• Problem description: Restate all of the entries verbatim.

========================================================================

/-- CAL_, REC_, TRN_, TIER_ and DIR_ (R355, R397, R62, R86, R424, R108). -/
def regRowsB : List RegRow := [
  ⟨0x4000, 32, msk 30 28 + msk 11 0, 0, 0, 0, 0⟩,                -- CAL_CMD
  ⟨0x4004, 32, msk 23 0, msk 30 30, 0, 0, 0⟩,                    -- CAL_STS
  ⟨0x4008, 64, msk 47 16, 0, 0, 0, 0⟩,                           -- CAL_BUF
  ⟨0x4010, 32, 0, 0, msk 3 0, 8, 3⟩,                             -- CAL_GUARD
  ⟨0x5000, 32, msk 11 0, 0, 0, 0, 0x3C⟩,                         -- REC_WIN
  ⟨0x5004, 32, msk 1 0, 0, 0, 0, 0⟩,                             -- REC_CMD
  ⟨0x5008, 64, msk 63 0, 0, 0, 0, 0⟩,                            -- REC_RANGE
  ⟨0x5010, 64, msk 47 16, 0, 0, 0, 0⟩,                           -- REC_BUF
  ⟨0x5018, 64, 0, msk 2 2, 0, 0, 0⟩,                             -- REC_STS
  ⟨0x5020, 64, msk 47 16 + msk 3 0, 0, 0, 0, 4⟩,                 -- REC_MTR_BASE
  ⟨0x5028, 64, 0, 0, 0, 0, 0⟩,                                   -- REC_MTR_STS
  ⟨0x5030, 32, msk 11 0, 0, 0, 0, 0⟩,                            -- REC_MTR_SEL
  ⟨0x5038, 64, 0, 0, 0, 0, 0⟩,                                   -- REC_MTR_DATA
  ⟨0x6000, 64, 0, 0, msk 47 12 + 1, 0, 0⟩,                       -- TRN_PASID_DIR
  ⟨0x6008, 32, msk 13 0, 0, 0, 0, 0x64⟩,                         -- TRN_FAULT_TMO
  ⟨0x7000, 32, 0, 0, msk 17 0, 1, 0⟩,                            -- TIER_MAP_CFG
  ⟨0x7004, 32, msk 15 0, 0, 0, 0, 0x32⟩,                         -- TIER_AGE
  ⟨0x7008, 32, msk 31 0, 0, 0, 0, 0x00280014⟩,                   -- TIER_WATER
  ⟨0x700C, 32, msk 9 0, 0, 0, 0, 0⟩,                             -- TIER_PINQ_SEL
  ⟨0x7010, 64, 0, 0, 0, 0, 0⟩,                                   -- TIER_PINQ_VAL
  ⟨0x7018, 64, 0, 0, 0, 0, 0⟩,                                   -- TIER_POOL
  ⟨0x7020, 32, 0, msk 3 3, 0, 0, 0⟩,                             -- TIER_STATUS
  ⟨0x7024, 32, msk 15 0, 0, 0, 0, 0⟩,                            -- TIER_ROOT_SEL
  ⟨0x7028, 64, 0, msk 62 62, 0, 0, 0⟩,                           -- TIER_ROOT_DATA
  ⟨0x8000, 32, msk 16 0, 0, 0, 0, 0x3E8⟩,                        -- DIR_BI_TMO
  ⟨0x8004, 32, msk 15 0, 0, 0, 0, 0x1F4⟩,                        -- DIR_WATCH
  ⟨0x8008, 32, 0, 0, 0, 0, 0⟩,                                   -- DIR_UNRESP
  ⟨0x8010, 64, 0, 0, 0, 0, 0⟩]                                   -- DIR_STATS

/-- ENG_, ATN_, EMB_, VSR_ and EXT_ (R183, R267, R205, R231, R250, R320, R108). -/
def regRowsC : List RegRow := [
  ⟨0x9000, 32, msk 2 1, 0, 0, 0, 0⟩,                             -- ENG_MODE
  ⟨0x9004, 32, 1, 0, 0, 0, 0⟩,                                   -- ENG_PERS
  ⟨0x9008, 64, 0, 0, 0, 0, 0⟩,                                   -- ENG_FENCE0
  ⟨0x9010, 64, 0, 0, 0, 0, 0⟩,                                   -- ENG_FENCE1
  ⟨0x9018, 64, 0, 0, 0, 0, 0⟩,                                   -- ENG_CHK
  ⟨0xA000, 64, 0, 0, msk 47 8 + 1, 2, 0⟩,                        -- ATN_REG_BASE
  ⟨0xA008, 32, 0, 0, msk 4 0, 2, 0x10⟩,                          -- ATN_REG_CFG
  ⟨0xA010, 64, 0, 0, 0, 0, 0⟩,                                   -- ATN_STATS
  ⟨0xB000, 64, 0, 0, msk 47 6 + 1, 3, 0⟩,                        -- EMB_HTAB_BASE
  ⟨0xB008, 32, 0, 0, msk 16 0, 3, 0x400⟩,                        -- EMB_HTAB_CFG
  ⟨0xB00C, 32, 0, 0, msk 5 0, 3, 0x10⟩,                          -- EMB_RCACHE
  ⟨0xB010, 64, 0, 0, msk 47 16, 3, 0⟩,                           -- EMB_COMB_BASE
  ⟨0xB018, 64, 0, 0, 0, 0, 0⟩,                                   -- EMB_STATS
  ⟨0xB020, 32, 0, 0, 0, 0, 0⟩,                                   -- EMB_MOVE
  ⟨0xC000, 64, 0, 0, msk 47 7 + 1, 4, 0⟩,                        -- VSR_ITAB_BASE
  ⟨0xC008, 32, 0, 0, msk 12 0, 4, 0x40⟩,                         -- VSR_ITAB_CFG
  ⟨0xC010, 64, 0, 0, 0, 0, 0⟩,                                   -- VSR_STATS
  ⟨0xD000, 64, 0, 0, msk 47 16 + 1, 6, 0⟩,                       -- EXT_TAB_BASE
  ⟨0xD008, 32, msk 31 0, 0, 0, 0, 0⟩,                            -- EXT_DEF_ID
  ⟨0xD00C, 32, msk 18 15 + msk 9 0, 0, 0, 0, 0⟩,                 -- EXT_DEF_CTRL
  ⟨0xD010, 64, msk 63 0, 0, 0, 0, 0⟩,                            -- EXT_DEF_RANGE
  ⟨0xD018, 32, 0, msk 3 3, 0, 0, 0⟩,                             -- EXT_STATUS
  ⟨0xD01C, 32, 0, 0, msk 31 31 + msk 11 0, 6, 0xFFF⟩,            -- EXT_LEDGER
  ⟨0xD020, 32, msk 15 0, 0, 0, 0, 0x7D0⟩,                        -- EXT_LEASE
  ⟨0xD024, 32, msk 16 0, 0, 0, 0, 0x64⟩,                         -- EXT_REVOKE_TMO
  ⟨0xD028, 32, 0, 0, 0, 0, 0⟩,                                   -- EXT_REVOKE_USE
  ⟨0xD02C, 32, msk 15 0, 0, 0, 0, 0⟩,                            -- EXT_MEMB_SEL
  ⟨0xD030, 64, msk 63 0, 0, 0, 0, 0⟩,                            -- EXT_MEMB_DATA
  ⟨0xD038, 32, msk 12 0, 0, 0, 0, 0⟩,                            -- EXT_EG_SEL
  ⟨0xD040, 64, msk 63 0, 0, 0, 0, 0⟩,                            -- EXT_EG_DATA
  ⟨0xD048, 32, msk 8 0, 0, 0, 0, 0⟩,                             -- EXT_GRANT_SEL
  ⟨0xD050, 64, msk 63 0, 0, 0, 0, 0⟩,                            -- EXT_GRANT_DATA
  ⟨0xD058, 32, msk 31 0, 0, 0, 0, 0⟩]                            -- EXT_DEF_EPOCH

========================================================================

• Solved problem:
/-- CAL_, REC_, TRN_, TIER_ and DIR_ (R355, R397, R62, R86, R424, R108). -/
def regRowsB : List RegRow := [
  ⟨0x4000, 32, msk 30 28 + msk 11 0, 0, 0, 0, 0⟩,                -- CAL_CMD
  ⟨0x4004, 32, msk 23 0, msk 30 30, 0, 0, 0⟩,                    -- CAL_STS
  ⟨0x4008, 64, msk 47 16, 0, 0, 0, 0⟩,                           -- CAL_BUF
  ⟨0x4010, 32, 0, 0, msk 3 0, 8, 3⟩,                             -- CAL_GUARD
  ⟨0x5000, 32, msk 11 0, 0, 0, 0, 0x3C⟩,                         -- REC_WIN
  ⟨0x5004, 32, msk 1 0, 0, 0, 0, 0⟩,                             -- REC_CMD
  ⟨0x5008, 64, msk 63 0, 0, 0, 0, 0⟩,                            -- REC_RANGE
  ⟨0x5010, 64, msk 47 16, 0, 0, 0, 0⟩,                           -- REC_BUF
  ⟨0x5018, 64, 0, msk 2 2, 0, 0, 0⟩,                             -- REC_STS
  ⟨0x5020, 64, msk 47 16 + msk 3 0, 0, 0, 0, 4⟩,                 -- REC_MTR_BASE
  ⟨0x5028, 64, 0, 0, 0, 0, 0⟩,                                   -- REC_MTR_STS
  ⟨0x5030, 32, msk 11 0, 0, 0, 0, 0⟩,                            -- REC_MTR_SEL
  ⟨0x5038, 64, 0, 0, 0, 0, 0⟩,                                   -- REC_MTR_DATA
  ⟨0x6000, 64, 0, 0, msk 47 12 + 1, 0, 0⟩,                       -- TRN_PASID_DIR
  ⟨0x6008, 32, msk 13 0, 0, 0, 0, 0x64⟩,                         -- TRN_FAULT_TMO
  ⟨0x7000, 32, 0, 0, msk 17 0, 1, 0⟩,                            -- TIER_MAP_CFG
  ⟨0x7004, 32, msk 15 0, 0, 0, 0, 0x32⟩,                         -- TIER_AGE
  ⟨0x7008, 32, msk 31 0, 0, 0, 0, 0x00280014⟩,                   -- TIER_WATER
  ⟨0x700C, 32, msk 9 0, 0, 0, 0, 0⟩,                             -- TIER_PINQ_SEL
  ⟨0x7010, 64, 0, 0, 0, 0, 0⟩,                                   -- TIER_PINQ_VAL
  ⟨0x7018, 64, 0, 0, 0, 0, 0⟩,                                   -- TIER_POOL
  ⟨0x7020, 32, 0, msk 3 3, 0, 0, 0⟩,                             -- TIER_STATUS
  ⟨0x7024, 32, msk 15 0, 0, 0, 0, 0⟩,                            -- TIER_ROOT_SEL
  ⟨0x7028, 64, 0, msk 62 62, 0, 0, 0⟩,                           -- TIER_ROOT_DATA
  ⟨0x8000, 32, msk 16 0, 0, 0, 0, 0x3E8⟩,                        -- DIR_BI_TMO
  ⟨0x8004, 32, msk 15 0, 0, 0, 0, 0x1F4⟩,                        -- DIR_WATCH
  ⟨0x8008, 32, 0, 0, 0, 0, 0⟩,                                   -- DIR_UNRESP
  ⟨0x8010, 64, 0, 0, 0, 0, 0⟩]                                   -- DIR_STATS

/-- ENG_, ATN_, EMB_, VSR_ and EXT_ (R183, R267, R205, R231, R250, R320, R108). -/
def regRowsC : List RegRow := [
  ⟨0x9000, 32, msk 2 1, 0, 0, 0, 0⟩,                             -- ENG_MODE
  ⟨0x9004, 32, 1, 0, 0, 0, 0⟩,                                   -- ENG_PERS
  ⟨0x9008, 64, 0, 0, 0, 0, 0⟩,                                   -- ENG_FENCE0
  ⟨0x9010, 64, 0, 0, 0, 0, 0⟩,                                   -- ENG_FENCE1
  ⟨0x9018, 64, 0, 0, 0, 0, 0⟩,                                   -- ENG_CHK
  ⟨0xA000, 64, 0, 0, msk 47 8 + 1, 2, 0⟩,                        -- ATN_REG_BASE
  ⟨0xA008, 32, 0, 0, msk 4 0, 2, 0x10⟩,                          -- ATN_REG_CFG
  ⟨0xA010, 64, 0, 0, 0, 0, 0⟩,                                   -- ATN_STATS
  ⟨0xB000, 64, 0, 0, msk 47 6 + 1, 3, 0⟩,                        -- EMB_HTAB_BASE
  ⟨0xB008, 32, 0, 0, msk 16 0, 3, 0x400⟩,                        -- EMB_HTAB_CFG
  ⟨0xB00C, 32, 0, 0, msk 5 0, 3, 0x10⟩,                          -- EMB_RCACHE
  ⟨0xB010, 64, 0, 0, msk 47 16, 3, 0⟩,                           -- EMB_COMB_BASE
  ⟨0xB018, 64, 0, 0, 0, 0, 0⟩,                                   -- EMB_STATS
  ⟨0xB020, 32, 0, 0, 0, 0, 0⟩,                                   -- EMB_MOVE
  ⟨0xC000, 64, 0, 0, msk 47 7 + 1, 4, 0⟩,                        -- VSR_ITAB_BASE
  ⟨0xC008, 32, 0, 0, msk 12 0, 4, 0x40⟩,                         -- VSR_ITAB_CFG
  ⟨0xC010, 64, 0, 0, 0, 0, 0⟩,                                   -- VSR_STATS
  ⟨0xD000, 64, 0, 0, msk 47 16 + 1, 6, 0⟩,                       -- EXT_TAB_BASE
  ⟨0xD008, 32, msk 31 0, 0, 0, 0, 0⟩,                            -- EXT_DEF_ID
  ⟨0xD00C, 32, msk 18 15 + msk 9 0, 0, 0, 0, 0⟩,                 -- EXT_DEF_CTRL
  ⟨0xD010, 64, msk 63 0, 0, 0, 0, 0⟩,                            -- EXT_DEF_RANGE
  ⟨0xD018, 32, 0, msk 3 3, 0, 0, 0⟩,                             -- EXT_STATUS
  ⟨0xD01C, 32, 0, 0, msk 31 31 + msk 11 0, 6, 0xFFF⟩,            -- EXT_LEDGER
  ⟨0xD020, 32, msk 15 0, 0, 0, 0, 0x7D0⟩,                        -- EXT_LEASE
  ⟨0xD024, 32, msk 16 0, 0, 0, 0, 0x64⟩,                         -- EXT_REVOKE_TMO
  ⟨0xD028, 32, 0, 0, 0, 0, 0⟩,                                   -- EXT_REVOKE_USE
  ⟨0xD02C, 32, msk 15 0, 0, 0, 0, 0⟩,                            -- EXT_MEMB_SEL
  ⟨0xD030, 64, msk 63 0, 0, 0, 0, 0⟩,                            -- EXT_MEMB_DATA
  ⟨0xD038, 32, msk 12 0, 0, 0, 0, 0⟩,                            -- EXT_EG_SEL
  ⟨0xD040, 64, msk 63 0, 0, 0, 0, 0⟩,                            -- EXT_EG_DATA
  ⟨0xD048, 32, msk 8 0, 0, 0, 0, 0⟩,                             -- EXT_GRANT_SEL
  ⟨0xD050, 64, msk 63 0, 0, 0, 0, 0⟩,                            -- EXT_GRANT_DATA
  ⟨0xD058, 32, msk 31 0, 0, 0, 0, 0⟩]                            -- EXT_DEF_EPOCH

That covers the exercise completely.